Engineering Synaptic Plasticity through the Control of Oxygen Vacancy Concentration for the Improvement of Learning Accuracy in a Ta2O5 Memristor

Ta 2 O 5 memristors exhibit bipolar switching properties attributable to the growth and destruction of oxygen vacancy filaments (OVFs). The transmission properties of biological synapse are mimicked in these memristors. The Ta 2 O 5 memristor that contains numerous oxygen vacancies (OVs) is heated under N 2 at 10 Torr, and it shows high conductance modulation linearity (CML) because the variation of OVF is governed by the redox reaction. The recognition accuracy of artificial neural networks (ANNs) is affected significantly by the CML of the memristor. Simulation using a convolutional neural network reveals that this Ta 2 O 5 memristor exhibits a high learning accuracy of 93% because of its high CML. Spike-timing-dependent plasticity (STDP) was realized in Ta 2 O 5 memristors. The change rate of synaptic weight variation in the STDP curve, which is also related to the learning accuracy of ANNs, is large in the Ta 2 O 5 memristor heated under N 2 at 10 Torr; this confirms that this memristor has a good learning accuracy.
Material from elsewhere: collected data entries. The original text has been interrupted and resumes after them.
/-- The conditions of R338 that are decided from the word. -/
def Instr.wf : Instr → Bool
  | .nop => true
  | .iadd c _ a b => c.ok 1 false [a, b] && a.ok 1 false && b.ok 1 false
  | .iaddCc c _ a b ci => c.ok 1 false [a, b, ci] && a.ok 1 false && b.ok 1 false && b.noLit &&
      (match ci with | .p _ => true | .c k => k == .zero || k == .one | _ => false)
  | .isub c _ a b => c.ok 1 false [a, b] && a.ok 1 false && b.ok 1 false
  | .imad c _ a b d => c.ok 1 false [a, b, d] && a.ok 1 false && b.ok 1 false && d.ok 1 false
  | .imadWide c _ a b d => c.ok 2 false [a, b, d] && a.ok 1 false && b.ok 1 false && d.ok 2 false
  | .imul c _ _ a b => c.ok 1 false [a, b] && a.ok 1 false && b.ok 1 false
  | .imnmx c _ _ a b => c.ok 1 false [a, b] && a.ok 1 false && b.ok 1 false
  | .isetp c _ _ _ a b => c.ok 2 && a.noLit && a.ok 1 false && b.ok 1 false
  | .idp4 c _ _ a b d => c.ok 1 false [a, b, d] && a.ok 1 false && b.ok 1 false && d.ok 1 false
  | .lop3 c _ a b d => c.ok 1 true [a, b, d] && a.ok 1 false && b.ok 1 false && d.ok 1 false && d.noLit
  | .shl c a b => c.ok 1 false [a, b] && a.ok 1 false && b.ok 1 false
  | .shr c _ a b => c.ok 1 false [a, b] && a.ok 1 false && b.ok 1 false
  | .bfe c _ a b d => c.ok 1 false [a, b, d] && a.ok 1 false && b.ok 1 false && d.ok 1 false
  | .bfi c a b d => c.ok 1 false [a, b, d] && a.ok 1 false && b.ok 1 false && d.ok 1 false
  | .brev c a => c.ok 1 false [a] && a.ok 1 false
  | .clz c a => c.ok 1 false [a] && a.ok 1 false
  | .popc c a => c.ok 1 false [a] && a.ok 1 false
  | .lea c t a b n => c.ok t.width false [a, b, n] && a.ok t.width false && b.ok 1 false && n.ok 1 false
  | .prmt c a b d => c.ok 1 false [a, b, d] && a.ok 1 false && b.ok 1 false && d.ok 1 false
  | .sel c w _ pc a b => c.ok (wideN w) false [.p pc, a, b] && a.ok (wideN w) false && b.ok (wideN w) false
  | .mov c t a => c.g.ok && luOk c.lu 1 && a.ok t.width false && c.out.latchOk t.width &&
      c.out.dstOk (Dst.ok t.width (t == .b32) (t == .b32))
  | .fadd c t r a b => c.ok t.width false [a, b] && a.ok t.width true && b.ok t.width true && rndLit r b
  | .fsub c t r a b => c.ok t.width false [a, b] && a.ok t.width true && b.ok t.width true && rndLit r b
  | .fmul c t r a b => c.ok t.width false [a, b] && a.ok t.width true && b.ok t.width true && rndLit r b
  | .ffma c t r a b d => c.ok t.width false [a, b, d] && a.ok t.width true && b.ok t.width true &&
      d.ok t.width true && rndLit r d
  | .fmnmx c t _ a b => c.ok t.width false [a, b] && a.ok t.width true && b.ok t.width true
  | .fsetp c _ t _ a b => c.ok 2 && a.noLit && a.ok t.width true && b.ok t.width true
  | .fclass c t a m => c.ok 1 true [a, m] && a.ok t.width true && m.ok 1 false
  | .fdot2 c _ a b d => c.ok 1 false [a, b, d] && a.ok 1 true && b.ok 1 true && d.ok 1 true
  | .sfnRcp c a => c.ok 1 false [a] && a.ok 1 true
  | .sfnRsq c a => c.ok 1 false [a] && a.ok 1 true
  | .sfnSqrt c a => c.ok 1 false [a] && a.ok 1 true
  | .sfnExp2 c a => c.ok 1 false [a] && a.ok 1 true
  | .sfnLog2 c a => c.ok 1 false [a] && a.ok 1 true
  | .sfnSin c a => c.ok 1 false [a] && a.ok 1 true
  | .sfnCos c a => c.ok 1 false [a] && a.ok 1 true
  | .sfnTanh c a => c.ok 1 false [a] && a.ok 1 true
  | .hadd2 c _ a b => c.ok 1 false [a, b] && a.ok 1 true && b.ok 1 true
  | .hmul2 c _ a b => c.ok 1 false [a, b] && a.ok 1 true && b.ok 1 true
  | .hfma2 c _ a b d => c.ok 1 false [a, b, d] && a.ok 1 true && b.ok 1 true && d.ok 1 true
  | .cvt c dt ty r a => c.ok dt.width false [a] && a.ok ty.width ty.floating && a.noLit && dt != ty &&
      (r.isNone || cvtRoundOk dt ty)
  | .cbenc c _ a k => c.ok 1 false [a, k] && a.ok 1 false && k.uniInt
  | .cbdec c a k => c.g.ok && luOk c.lu 2 && a.noLit && a.ok 1 false && k.uniInt && c.out.latch.isNone &&
      c.out.dstOk (fun d => match d with | .v n => n.toNat % 4 == 0 | _ => false)
  | .shflIdx c _ wc pd a b => c.okVec 1 [a, b] && a.ok 1 false && shflIdxOk b && shflOk wc pd b
  | .shflUp c _ wc pd a b => c.okVec 1 [a, b] && a.ok 1 false && shflIdxOk b && shflOk wc pd b
  | .shflDown c _ wc pd a b => c.okVec 1 [a, b] && a.ok 1 false && shflIdxOk b && shflOk wc pd b
  | .shflXor c _ wc pd a b => c.okVec 1 [a, b] && a.ok 1 false && shflIdxOk b && shflOk wc pd b
  | .voteAll c _ _ _ => c.ok 1
  | .voteAny c _ _ _ => c.ok 1
  | .voteUni c _ _ _ => c.ok 1
  | .ballot c _ _ => c.okGroup 1
  | .matchAny c w a => c.okVec 1 [a] && a.ok (wideN w) false && a.noLit
  | .matchAll c w _ a => c.okVec 1 [a] && a.ok (wideN w) false && a.noLit
  | .gred c _ a => c.okGroup 1 && (match a with | .v _ | .vx _ _ => true | _ => false)
  | .elect g d => g.ok && (match d with | .p _ | .s _ => true | _ => false)
  | .bra g _ _ => g.ok
  | .brx c a _ => c.ok 1 && pcPair a
  | .call g d _ _ => g.ok && (match d with | .v n => n.toNat % 2 == 0 | .s n => n.toNat % 2 == 0 | _ => false)
  | .ret g a => g.ok && pcPair a
  | .exit g => g.ok
  | .conv => true
  | .yield g => g.ok
  | .bkpt g => g.ok
  | .trap g sv => g.ok && sv.uniInt
  | .tret => true
  | .tretSkip => true
  | .ld c t d m => c.ok 1 && Option.okBy d (Dst.vec t.width) && m.off.offLane
  | .ldSupv c t d off _ => c.ok 1 && Option.okBy d (Dst.vec t.width) && off.offLane
  | .st c t m b => c.ok 2 && m.okLane b && b.memVal t.width false &&
      (b.noLit || t == .b32 || t == .b64)
  | .stSupv c t off imm b => c.ok 2 && off.offLane && b.memVal t.width false &&
      (b.noLit || (imm == 0 && (t == .b32 || t == .b64)))
  | .ldf g _ _ m _ sk => g.ok && m.okUni sk && sk.uniInt
  | .stf g _ _ m _ sk => g.ok && m.okUni sk && sk.uniInt
  | .prefL1 c m => c.ok 1 && m.off.offLane
  | .prefL2 c m => c.ok 1 && m.off.offLane
  | .cbld c m k => c.ok 2 && m.okUni k && k.uniInt
  | .atomAdd c _ _ w d m b => atomOk c (wideN w) false d m b
  | .atomMin c _ _ _ d m b => atomOk c 1 false d m b
  | .atomMax c _ _ _ d m b => atomOk c 1 false d m b
  | .atomAnd c _ _ w d m b => atomOk c (wideN w) false d m b
  | .atomOr c _ _ w d m b => atomOk c (wideN w) false d m b
  | .atomXor c _ _ w d m b => atomOk c (wideN w) false d m b
  | .atomExch c _ _ w d m b => atomOk c (wideN w) false d m b
  | .atomAddf c _ _ d m b => atomOk c 1 true d m b
  | .redAdd c _ _ w m b => redOk c (wideN w) false m b
  | .redMin c _ _ _ m b => redOk c 1 false m b
  | .redMax c _ _ _ m b => redOk c 1 false m b
  | .redAnd c _ _ w m b => redOk c (wideN w) false m b
  | .redOr c _ _ w m b => redOk c (wideN w) false m b
  | .redXor c _ _ w m b => redOk c (wideN w) false m b
  | .redAddf c _ _ m b => redOk c 1 true m b
  | .cas c _ _ w d m cv nv => c.ok 3 && Option.okBy d (Dst.vec (wideN w)) && m.okLane nv &&
      cv.memVal (wideN w) false && cv.noLit && nv.memVal (wideN w) false
  | .borX c _ _ sa sl => borOk c sa sl
  | .borS c _ _ sa sl => borOk c sa sl
  | .borA c _ _ sa sl => borOk c sa sl
  | .borO c _ _ sa sl => borOk c sa sl
  | .borXTry c _ _ sa sl => borOk c sa sl
  | .borSTry c _ _ sa sl => borOk c sa sl
  | .borATry c _ _ sa sl => borOk c sa sl
  | .borOTry c _ _ sa sl => borOk c sa sl
  | .rebor c _ _ so sl => c.ok 2 && so.uniReg && sl.uniInt
  | .reborS c _ _ so sl => c.ok 2 && so.uniReg && sl.uniInt
  | .split g _ _ sg sn sm => g.ok && sg.uniReg && sn.uniReg && sm.uniInt
  | .join g _ => g.ok
  | .retb g _ => g.ok
  | .qset c _ _ so sl => c.ok 2 && so.uniReg && sl.uniInt
  | .qsetEmpty g _ => g.ok
  | .qinfo g _ _ _ => g.ok
  | .barArrive c _ sk sn => c.ok 2 && sk.uniReg && sn.uniInt
  | .barWait c sk sp => c.ok 2 && sk.uniReg && sp.uniInt
  | .barSync c sk sn => c.ok 2 && sk.uniReg && sn.uniInt
  | .mbarInit g m sc => g.ok && m.okUni sc && sc.uniInt
  | .mbarExpect g m sx => g.ok && m.okUni sx && sx.uniInt
  | .mbarArrive g _ m => g.ok && m.off.offUni
  | .mbarTrywait g _ m sp => g.ok && m.okUni sp && sp.uniInt
  | .mbarWait g m sp => g.ok && m.okUni sp && sp.uniInt
  | .fence g _ => g.ok
  | .fenceLayout g => g.ok
  | .sigDec g _ m sv => g.ok && m.okUni sv && sigVal sv
  | .sigAdd g _ m sv => g.ok && m.okUni sv && sigVal sv
  | .sigSet g _ m sv => g.ok && m.okUni sv && sigVal sv
  | .sigw g _ _ m c => g.ok && m.okUni c && sigVal c
  | .ftile g sd => g.ok && sd.toNat % 4 == 0
  | .mma g _ so => g.ok && (so.uniInt || isV so)
  | .accZero g ti => g.ok && ti.uniInt
  | .accLd g _ _ ti sb => g.ok && ti.uniReg && sb.uniInt
  | .accSt g _ _ ti sb => g.ok && ti.uniReg && sb.uniInt
  | .accDrain g _ m ti sl sm => g.ok && m.okUni sl && ti.uniReg && sl.uniInt && sm.uniReg
  | .copyLin c _ _ _ sa sb sl => c.ok 3 && sa.uniReg && sb.uniReg && sl.uniReg
  | .copyTileLd c _ _ _ so sc => c.ok 2 && so.uniReg && sc.toNat % 8 == 0
  | .copyTileSt c _ _ _ so sc => c.ok 2 && so.uniReg && sc.toNat % 8 == 0
  | .copyGather c _ _ _ so sb sc => c.ok 3 && so.uniReg && sb.uniReg && sc.toNat % 4 == 0
  | .copyLinMb c sm _ _ sa sb sl => c.ok 3 && sm.uniReg && sa.uniReg && sb.uniReg && sl.uniReg
  | .copyTileLdMb c _ _ so sc => c.ok 2 && so.uniReg && sc.toNat % 8 == 0
  | .copyTileStMb c _ _ so sc => c.ok 2 && so.uniReg && sc.toNat % 8 == 0
  | .copyGatherMb c _ _ so sb sc => c.ok 3 && so.uniReg && sb.uniReg && sc.toNat % 8 == 0
  | .sweepWb g _ _ so sl => g.ok && so.offUni && sl.uniInt
  | .sweepInv g _ _ so sl => g.ok && so.offUni && sl.uniInt
  | .sweepWbinv g _ _ so sl => g.ok && so.offUni && sl.uniInt
  | .sweepWbMb g sm _ so sl => g.ok && sm.uniReg && so.offUni && sl.uniInt
  | .sweepInvMb g sm _ so sl => g.ok && sm.uniReg && so.offUni && sl.uniInt
  | .sweepWbinvMb g sm _ so sl => g.ok && sm.uniReg && so.offUni && sl.uniInt
  | .rld c t _ d _ vo => c.ok 1 && d.toNat % t.width == 0 && vo.offLane
  | .rst c t _ _ vo vs => c.ok 2 && vs.toNat % t.width == 0 && vo.offLane
  | .rmst c _ sg _ sb sc => c.ok 3 && sg.uniReg && sb.uniReg && sc.toNat % 4 == 0
  | .rflush g _ _ => g.ok
  | .rflushMc c _ sg so => c.ok 2 && sg.uniReg && so.uniInt
  | .migrateAddr lu m => luOk lu 1 && (match m.off with
      | .s _ => true | .c k => k == .zero | .lit _ => m.imm == 0 | _ => false)
  | .migrateHome => true
  | .collAllred c _ _ _ _ _ _ sc => collOk c sc
  | .collRedsc c _ _ _ _ _ _ sc => collOk c sc
  | .collAllga c _ _ _ _ _ sc => collOk c sc
  | .collBcast c _ _ _ _ _ sc => collOk c sc
  | .rdsr c r => rdsrOk c r
  | .wrsr c _ a => c.ok 1 && a.noLit && a.ok 1 false && (match a with | .v _ | .s _ | .c _ => true | _ => false)
  | .mtrVf g sd => g.ok && sd.toNat % 2 == 0
  | .mtrLaunch g sd => g.ok && sd.toNat % 2 == 0
  | .mtrTeam g sd => g.ok && sd.toNat % 2 == 0
  | .mtrQuota g sd => g.ok && sd.toNat % 2 == 0
  | .yardAnswer .. => true
  | .capture .. => true
  | .mmaComplete .. => true
  | .rendezvousWithdrawal .. => true
  | .copyComplete .. => true
  | .sweepComplete .. => true
  | .landing .. => true
  | .flushByContextTag .. => true
  | .flushAcknowledge .. => true
  | .inNetworkReduction .. => true
  | .groupActivation .. => true
  | .swapOut .. => true
  | .registerFill .. => true
  | .loadComplete .. => true
  | .impreciseFault .. => true
  | .lineFill .. => true
  | .claim .. => true
  | .grant .. => true
  | .refuse .. => true
  | .release .. => true
  | .withdraw .. => true
  | .writeBackResponse .. => true
  | .borrowTimeout .. => true
  | .claimSweep .. => true
  | .walkComplete .. => true
  | .pageMissEntryTake .. => true
  | .faultBufferMove .. => true
  | .reportingRound => true
  | .launch .. => true
  | .waitsig .. => true
  | .setsigSet .. => true
  | .setsigAdd .. => true
  | .setsigDec .. => true
  | .hcopy .. => true
  | .hcopyComplete .. => true
  | .mark .. => true
  | .resume .. => true
  | .doorbell => true
  | .queueEnable => true
  | .dispatch => true
  | .coreGrant .. => true
  | .teamPlacement .. => true
  | .teamCompletion .. => true
  | .completionRecord .. => true
  | .periodStart => true
  | .sliceEnd .. => true
  | .sliceEndEviction .. => true
  | .blockingPointEviction .. => true
  | .teamRestore .. => true
  | .posting => true
  | .forcedFullSave .. => true
  | .stopComplete .. => true
  | .sharedCosts => true
  | .reconciliation => true
  | .hang .. => true
  | .signalPoll .. => true
  | .throttleStep => true
  | .thermalShutdown => true
  | .replayAll => true
  | .inval => true
  | .invalComplete .. => true
  | .mappingRequest => true
  | .quotaWrite => true
  | .checkpoint => true
  | .residentWrite => true
  | .supvWrite => true
  | .registerWrite => true
  | .drainedWrite => true
  | .sealreq => true
  | .auditAppend => true
  | .scrub .. => true
  | .scrubComplete .. => true
  | .deviceReset => true
  | .unitBringup => true
  | .firmwareUpdate => true
  | .partitionConfiguration => true
  | .vfCreation => true
  | .vfReset => true
  | .vfRelease => true
  | .stage2Change => true
  | .errorDetected => true
  | .selfTest => true
  | .getVersion => true
  | .getCapabilities => true
  | .negotiateAlgorithms => true
  | .getDigests => true
  | .getCertificate => true
  | .challenge => true
  | .getMeasurements => true
  | .keyExchange => true
  | .sessionFinish => true
  | .endSession => true
  | .vendorDefinedMessage => true
  | .ideKmKeyProgramming => true
  | .lockInterface => true
  | .stopInterface => true
  | .ideIntegrityFailure => true
  | .debugStop => true
  | .debugRead => true
  | .debugWrite => true
  | .debugStep => true
  | .debugCancel => true
  | .debugCancelBor => true
  | .debugResume => true
  | .exportWindow => true
  | .importWindow => true
  | .revoke => true
  | .revocationNotice => true
  | .revocationComplete .. => true
  | .peerGrantTimeout .. => true
  | .multicastGroupRegistration => true
  | .multicastReplication .. => true
  | .peerRequest => true
  | .peerAnswer => true
  | .flushNotice .. => true
  | .resend .. => true
  | .peerTimeout .. => true
  | .connectionRefill => true
  | .deviceLeavesPod => true
  | .unassignedOpc .. => true
  | .l1WriteBack .. => true
  | .atomicAcknowledgement .. => true
  | .startInterface => true
  | .rateLimiterWindow .. => true
  | .importFree => true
Spike rate-dependent plasticity and the transition from short-term plasticity to long-term plasticity are observed in Ta 2 O 5 memristors. Further, they were obtained at a small potentiation spike in a Ta 2 O 5 memristor heated under N 2 at 10 Torr because numerous OVs exist in this memristor. • Ta 2 O 5 memristor annealed under N 2 at 10 Torr has numerous oxygen vacancies. • Growth of oxygen vacancy filament is explained via the redox reaction. • Ta 2 O 5 memristor showed a high conductance modulation linearity. • Ta 2 O 5 memristor exhibits a high learning accuracy of 93%.